中学時代からAMラジオを聴き始め、洋楽にハマって高校でFMへと移っていった。J-WAVEが相棒になったのはその頃からだ。
「ラジオの魅力はナビゲーターとの距離が近いことと、音楽との『偶然の出合い』です」
かけていた番組で偶然、出合った曲が、様々なジャンルの音楽に触れるきっかけになる。自然と聴く音楽の幅も広がっていった。
「本か音楽の近くで働きたい」という希望がかない、早稲田大学第一文学部を卒業した99年に入社。スポンサーを探す営業担当を、内勤で長らくサポートした。2011年に編成部へ移り、番組の垣根を越えての企画を立てるなど、営業と制作の橋渡し役に。今年3月、営業部に戻った。2カ所の経験で広がった仕事の視野を、法人の広告営業に生かす。
いま注目しているのは、「タイムフリー」というサービス。スマートフォンやパソコンでラジオが聴けるアプリradiko(ラジコ)上で10月11日から、過去1週間分の番組を配信、その音声をツイッターなどでシェアできるようになるのだ。
深夜番組は「眠くて起きていられない……」という人も多い中、新サービスで深夜番組を聴く人が増えれば、広告主の注目を集め、番組もより活性化されるかもしれない。

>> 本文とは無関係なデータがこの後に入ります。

-- ==== Sys2Proof/Machine/Access.lean ====
section
/-! DEFINITION. One DW access to a page: live registers, the common header, chamber words and table windows, with the access codes, the log records and the read latches of R32-R39, R57 and R518-R520; and the soft reset of a page. -/
namespace Sys2Proof.Machine

/-- What a write leaves, and whether the page took it whole with no status bit (R492). -/
abbrev Took := State × Bool

/-! ## Reading a register -/

/-- PG_CTL as it reads (R32). -/
def pgCtl (p : Nat) (s : State) : Word :=
  if 0x1000 ≤ p then 1 else w32 (b2n (rb p 0x008 0 s) + b2n (s.lock.members.contains p) * 4)

/-- PG_CHAMBER_STAT (R32). -/
def chamberStat (p : Nat) (s : State) : Word :=
  w32 (dirtyCount p s + b2n (frozenPage p s) * 2 ^ 12 + b2n (s.lock.pass.contains p) * 2 ^ 13 + b2n (s.lock.fail.contains p) * 2 ^ 14 +
    b2n (s.regs.oldPages.contains p) * 2 ^ 15 + look 0 s.lock.why p % 256 * 2 ^ 16)

/-- PG_ID: block, instance, layout version 1 (R32, R448). -/
def pgId (p : Nat) : Word :=
  if 0x1000 ≤ p then w32 (0x0E * 2 ^ 24 + (0x040 + (p - 0x1000)) * 2 ^ 12 + pageLayout)
  else w32 ((pageBlock p).1 * 2 ^ 24 + (p - (pageBlock p).2) * 2 ^ 12 + pageLayout)

/-- The low or the high word of a number of 64 bits. -/
def half (hi : Bool) (v : Nat) : Word := w32 (if hi then v / 2 ^ 32 else v)

/-- A register of the common header (R32, R61-R64). -/
def headShown (p off : Nat) (s : State) : Word :=
  if off = 0x000 then pgId p
  else if off = 0x004 then w32 (Config.hwRev p % 65536)
  else if off = 0x008 then pgCtl p s
  else if off = 0x010 then (if 0x1000 ≤ p then readyWord 0x018 s else readyWord p s)
  else if off = 0x014 then w32 (b2n (find? s.regs.posted p).isSome + b2n (s.regs.softRst.contains p) * 2)
  else if off = 0x020 then half false (pgCyc p s)
  else if off = 0x024 then half true (pgCyc p s)
  else if 0x050 ≤ off && off < 0x090 then half (off % 8 == 4) (look 0 s.regs.pm (p * 8 + (off - 0x050) / 8))
  else if off = 0x090 then chamberStat p s
  else if off = 0x098 then half false (look 0 s.regs.cycSnap p)
  else if off = 0x09C then half true (look 0 s.regs.cycSnap p)
  else if 0x0A0 ≤ off && off < 0x0E0 then half (off % 8 == 4) (look 0 s.regs.pmSnap (p * 8 + (off - 0x0A0) / 8))
  else if off = 0x0E0 then half false (look 0 s.regs.snapEpoch p)
  else if off = 0x0E4 then half true (look 0 s.regs.snapEpoch p)
  else rd p off s

/-- The current value of a register below offset 0x4000, before latches; a reserved offset shows zero (R8). -/
def shown (p off : Nat) (s : State) : Word :=
  if off < 0x100 then headShown p off s
  else if 0x1000 ≤ p then (if off = 0x100 then w32 (p - 0x1000) else if off = 0x104 then w32 (look 0 s.hif.vfEvents (p - 0x1000)) else 0)
  else match roReg p off s with
    | some w => w
    | none => match regAt p off with
      | some r => if r.acc = .w1 then 0 else rd p off s
      | none => 0

/-- The words that a read of a register latches for its origin (R37, R71 and the register tables). -/
def latchSet (p off : Nat) : List Nat :=
  if off < 0x100 then
    (if off = 0x020 || off = 0x098 || off = 0x0E0 || (0x050 ≤ off && off < 0x090 && off % 8 = 0) || (0x0A0 ≤ off && off < 0x0E0 && off % 8 = 0)
     then [off + 4] else [])
  else
    let abc : List (Nat × Nat) := [(0x010, 0x100), (0x012, 0x124), (0x030, 0x130), (0x1D0, 0x130), (0x1D0, 0x13C)]
    let ab : List (Nat × Nat) := [(0x000, 0x110), (0x001, 0x108), (0x001, 0x110), (0x002, 0x120), (0x003, 0x108), (0x010, 0x128), (0x010, 0x138),
      (0x020, 0x104), (0x020, 0x110), (0x020, 0x124), (0x022, 0x104), (0x022, 0x10C), (0x030, 0x108), (0x030, 0x114), (0x030, 0x128),
      (0x170, 0x124), (0x18B, 0x104), (0x1B0, 0x10C)]
    if abc.contains (p, off) then [off + 4, off + 8]
    else if ab.contains (p, off) then [off + 4]
    else if p = 0x011 && off = 0x110 then [0x114, 0x118, 0x11C, 0x120]
    else if p = 0x170 && off = 0x134 then [0x138, 0x13C]
    else if 0x1C0 ≤ p && p < 0x1CC && off = 0x120 then [0x124, 0x128]
    else []

/-- The key of a latched word of an origin. -/
def lkey (o k : Nat) : Nat := o * 2 ^ 48 + k

def setLatch (o k : Nat) (w : Word) (s : State) : State :=
  { s with regs := { s.regs with latch := ins s.regs.latch (lkey o k) w } }

/-- The words that the FTB's notification FIFO shows behind its first. -/
def latchWord (p off : Nat) (s : State) : Word :=
  if p = 0x170 && off = 0x138 then (ntfWords s).1 else if p = 0x170 && off = 0x13C then (ntfWords s).2 else shown p off s

/-- The latched value of a word, or its current one. -/
def latched (o k : Nat) (cur : Word) (s : State) : Word := (find? s.regs.latch (lkey o k)).getD cur

/-- The bits that an RC read returned are cleared (R36). -/
def rcClear (p off : Nat) (v : Word) (s : State) : State :=
  if 0x1000 ≤ p && off = 0x104 then { s with hif := { s.hif with vfEvents := put 0 s.hif.vfEvents (p - 0x1000) 0 } }
  else wr p off (rd p off s &&& ~~~v) s

/-- The words that show what a read of their first word latched and zero before one: PG_CYC_HI and the time words B and C (R32, R71). -/
def latchOnly (p off : Nat) : Bool := off == 0x024 || (p == 0x010 && (off == 0x104 || off == 0x108))

/-- The register is RC. -/
def isRc (p off : Nat) : Bool :=
  (0x1000 ≤ p && off == 0x104) || (match regAt p off with
    | some r => r.acc == .rc
    | none => false)

/-- A read of a register below offset 0x4000. -/
def regRead (p off o : Nat) (s : State) : Word × State :=
  let v := if isRc p off then shown p off s else latched o (rkey p off) (if latchOnly p off then 0 else latchWord p off s) s
  let s := (latchSet p off).foldl (fun a h => setLatch o (rkey p h) (latchWord p h s) a) s
  (v, if isRc p off then rcClear p off v s else s)

/-- A read of a window word. Word 0 of a counter pair latches the pair, and COUNT of a histogram the rest of it, for the
origin (R194, R226). `sb` is the state with the base register that holds for the access. -/
def winRead (p off o : Nat) (sb s : State) : Word × State :=
  if p = 0x174 then
    (match cntWin off sb with
     | some (i, w) =>
       let k (w : Nat) : Nat := 2 ^ 40 + i * 4 + w
       if w = 0 then
         (cntWord i 0 s, cntCleared i ([1, 2, 3].foldl (fun a w => setLatch o (k w) (cntWord i w s) a) s))
       else (latched o (k w) (cntWord i w s) s, s)
     | none => (0, s))
  else if p = 0x186 then
    let h := (off - 0x4000) / 256
    let w := (off - 0x4000) % 256 / 4
    let k (w : Nat) : Nat := 2 ^ 41 + h * 64 + w
    let cur (w : Nat) : Word := winWord p (0x4000 + h * 256 + w * 4) o s
    if w = 10 then (cur 10, ([11, 12] ++ upto 32 32).foldl (fun a w => setLatch o (k w) (cur w) a) s)
    else if w = 11 || w = 12 || 32 ≤ w then (latched o (k w) (cur w) s, s)
    else (cur w, s)
  else (winWord p off o sb, s)

/-- The chamber word at a chamber offset: zero where the live register has none (R39). -/
def chamberShown (p off : Nat) (s : State) : Word :=
  match regAt p (off - 0x8000) with
  | some r => if r.acc == .rw || r.acc == .rwd || r.acc == .sf then chm (rkey p (off - 0x8000)) s else 0
  | none => 0

/-- A read of one DW that no rule refuses. -/
def dwRead (p off o : Nat) (sb s : State) : Word × State :=
  if !pageLive p s then (0, s)
  else
    let s := ev p 0x0002 1 s
    if conHidden p off o s then (0, s)
    else if off < 0x4000 then (if off = 0x100 && hasBase p then (rd p off sb, s) else regRead p off o s)
    else if off < 0x8000 then winRead p off o sb s
    else if 0x8100 ≤ off && off < 0xC000 then (chamberShown p off s, s)
    else (0, s)

/-! ## Writing a register -/

/-- A write that a rule refuses: each status bit with its event, and one record that names the lowest bit (R33, R53). It writes nothing,
so it closes no table batch (DESIGN CHOICE, log entry 212). -/
def refuseWrite (p off o : Nat) (bits : List Nat) (v : Word) (s : State) : Took :=
  let s := bits.foldl (fun a b => ev p (statEvent b) 1 (setStat p b a)) s
  (logAccess (logPage p) off o 0x05 v.toNat (bits.foldl min 31) s, false)

/-- A write that takes effect, unless the log is holding and would need a record of it (R59). -/
def gate (p o : Nat) (f : State → State) (s : State) : Took :=
  if heldOrigin (logPage p) o s then (logHeld (ev p 0x0005 1 (setStat p 0 s)), false) else (f s, true)

/-- A live register of the header takes a value. -/
def headPut (p off o : Nat) (old new : Word) (f : State → State) (s : State) : Took :=
  gate p o (fun s => logWrite p off o old new (accepted p off o false (f s))) s

/-- Origins of the host side (R40). -/
def lockHost (o : Nat) : Bool := pfSide o || o == 0x7E

/-- CHAMBER_SYNC: every live register is copied into its chamber word, and no word is dirty (R32). -/
def chamberSync (p : Nat) (s : State) : State :=
  let mine (k : Nat) : Bool := k / 65536 == p && decide (0x100 ≤ k % 65536)
  let staged (k : Nat) : Bool := match regAt p (k % 65536) with
    | some r => r.acc == .rw || r.acc == .rwd || r.acc == .sf
    | none => false
  let ch := s.regs.chamber.filter (fun e => !mine e.1)
  { s with regs := { s.regs with
    chamber := (s.regs.live.filter (fun e => mine e.1 && staged e.1)).foldl (fun a e => put (resetOf e.1) a e.1 e.2) ch
    dirty := s.regs.dirty.filter (fun k => !(k / 65536 == p)) } }

/-- How the fields of a PG_CTL write are judged (R519). -/
structure CtlJudge where
  /-- EN and LOCK_MEMBER after the write. -/
  en : Bool
  member : Bool
  rst : Bool
  sync : Bool
  /-- Status bits of the fields that a rule forbids, and the page check's reason. -/
  bits : List Nat
  why : Nat
  /-- A field changes or a W1 action starts. -/
  acts : Bool
  deriving DecidableEq, Repr

/-- The fields of a PG_CTL write, each under its own rule (R34, R42, R96, R471, R519); the check of page 0x180 runs at levelling
only (R208). -/
def ctlJudge (p o : Nat) (v : Word) (s : State) : CtlJudge :=
  let en := rb p 0x008 0 s
  let mem := s.lock.members.contains p
  let memBad := bitOf v 2 != mem && !(lockHost o && s.lock.st == .fill && !s.lock.ownerMarshal && !ctlSf p)
  let st := (readyOf p s).1
  let off := st == 0 || st == 1 || st == 4
  let why : Nat := if bitOf v 0 && !en && !off && !mem && p != pgExp then (pageCheck p s s).getD 0 else 0
  let shows := (decide (0x040 ≤ p) && decide (p < 0x160)) || [0x190, 0x1B0, 0x1D0, 0x1D1, 0x1D2].contains p
  let upBad := bitOf v 0 && !en && (off || why != 0)
  let downBad := !bitOf v 0 && en && memKeepsEn p s
  let rstBad := bitOf v 1 && en
  let en' := if upBad || downBad then en else bitOf v 0
  let mem' := if memBad then mem else bitOf v 2
  let rst := bitOf v 1 && !en
  ⟨en', mem', rst, bitOf v 3,
   (if upBad || downBad || rstBad then [0] else []) ++ (if memBad then [4] else []) ++ (if why != 0 && shows then [8] else []),
   why, en' != en || mem' != mem || rst || bitOf v 3⟩

/-- A PG_CTL write whose fields have been judged takes effect. -/
def ctlApply (p : Nat) (j : CtlJudge) (s : State) : State :=
  let en := rb p 0x008 0 s
  let s := wr p 0x008 (w32 (b2n j.en)) s
  let s := setLock (fun l => { l with members := if j.member then add l.members p else rem l.members p }) s
  let s := if j.rst then { s with regs := { s.regs with softRst := add s.regs.softRst p } } else s
  let s := if j.sync then chamberSync p s else s
  if j.en && !en then pageEnabled p s else if !j.en && en then pageDisabled p s else s

/-- A write of PG_CTL (R44, R519). -/
def ctlWrite (p o : Nat) (v : Word) (s : State) : Took :=
  if 0x1000 ≤ p then (s, false)
  else if frozenPage p s then refuseWrite p 0x008 o [4] v s
  else
    let j := ctlJudge p o v s
    let s := if j.why = 0 then s else setLock (fun l => { l with why := put 0 l.why p j.why }) s
    if !j.bits.isEmpty && !j.acts then refuseWrite p 0x008 o j.bits v s
    else
      let r := gate p o (fun s =>
        let old := pgCtl p s
        let s := j.bits.foldl (fun a b => ev p (statEvent b) 1 (setStat p b a)) s
        let new := w32 (b2n j.en + b2n j.member * 4)
        ctlApply p j (logWrite p 0x008 o old new (accepted p 0x008 o false s))) s
      (r.1, r.2 && j.bits.isEmpty)

/-- A performance counter takes a word (R62). -/
def pmPut (p off : Nat) (v : Word) (s : State) : State :=
  let k := p * 8 + (off - 0x050) / 8
  let c := look 0 s.regs.pm k
  { s with regs := { s.regs with
    pm := put 0 s.regs.pm k (if off % 8 = 0 then c / 2 ^ 32 * 2 ^ 32 + v.toNat else c % 2 ^ 32 + fld v 0 16 * 2 ^ 32) } }

/-- PG_PM_CTL.CLEAR: the eight counters are zero (R32). -/
def pmClear (p : Nat) (s : State) : State :=
  { s with regs := { s.regs with pm := s.regs.pm.filter (fun e => !(e.1 / 8 == p)) } }

/-- A write of a header register. -/
def headWrite (p off o : Nat) (v : Word) (s : State) : Took :=
  if off = 0x008 then ctlWrite p o v s
  else if off = 0x018 then headPut p off o (rd p off s) v (irqStep p (wr p off v)) s
  else if off = 0x028 then
    headPut p off o (rd p off s) (v &&& 0xF) (fun s => (fun s => if bitOf v 4 then pmClear p s else s) (wr p off (v &&& 0xF) s)) s
  else if 0x030 ≤ off && off < 0x050 then headPut p off o (rd p off s) (v &&& 0xFFFF) (wr p off (v &&& 0xFFFF)) s
  else if 0x050 ≤ off && off < 0x090 then
    headPut p off o (headShown p off s) (if off % 8 = 0 then v else v &&& 0xFFFF) (pmPut p off v) s
  else (s, false)

/-- The lock-only registers, which a marshal write does not change while the page is enabled (R415). -/
def lockOnly (p off : Nat) : Bool :=
  (p == 0x180 && (off == 0x100 || off == 0x108)) || (p == 0x188 && (off == 0x100 || (decide (0x200 ≤ off) && off % 16 == 0))) ||
  (p == 0x18B && off == 0x100) || (p == 0x1A5 && decide (0x1000 ≤ off) && decide (off < 0x2000)) ||
  (p == 0x030 && (off == 0x100 || (decide (0x140 ≤ off) && decide (off < 0x160)))) || (p == 0x025 && off == 0x100)

/-- A live write enters the chamber word too and clears its dirty mark, unless a lock cycle has frozen the word (R39, R44). -/
def chamberMirror (p off : Nat) (v : Word) (s : State) : State :=
  if frozenPage p s then s
  else
    let s := setChm (rkey p off) v s
    { s with regs := { s.regs with dirty := rem s.regs.dirty (rkey p off) } }

/-- The latches that hold a word are dropped when the word is written (DESIGN CHOICE, log entry 70). -/
def latchDrop (k : Nat) (s : State) : State :=
  { s with regs := { s.regs with latch := s.regs.latch.filter (fun e => !(e.1 % 2 ^ 48 == k)) } }

/-- The value that a register holds after a write; the bit of a reserved page in MSH_LOCK_PAGESi cannot be set (R42), and code 3 of
TIM_REF_CFG.SEL is ignored (R80). -/
def regNext (p off : Nat) (r : RegRow) (cur v : Word) (s : State) : Word :=
  let new := (cur &&& ~~~(w32 r.mask)) ||| (v &&& w32 r.mask)
  if 0x040 ≤ p && p < 0x140 && (off = 0x200 || off = 0x300 || off = 0x400) then laneCtlValue off cur new
  else if p = 0x012 && off = 0x100 && fld new 0 2 = 3 then cur
  else if p = 0x020 && 0x140 ≤ off && off < 0x180 then new &&& pageBits ((off - 0x140) / 4) (fun q => pageLive q s)
  else new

「これはラジオ界の変革です。リスナーだけではなく広告主にも新しい価値を提供できるようになります」
イベントなどでの出勤がない休日は、家で読書や音楽を聴いたり、趣味のエレキギターを弾いたりして過ごす。娘の中学受験も終わり、一息ついた。かつてファンだった横浜DeNAベイスターズの好調に刺激され、観戦を再開しようかと考えるこのごろだ。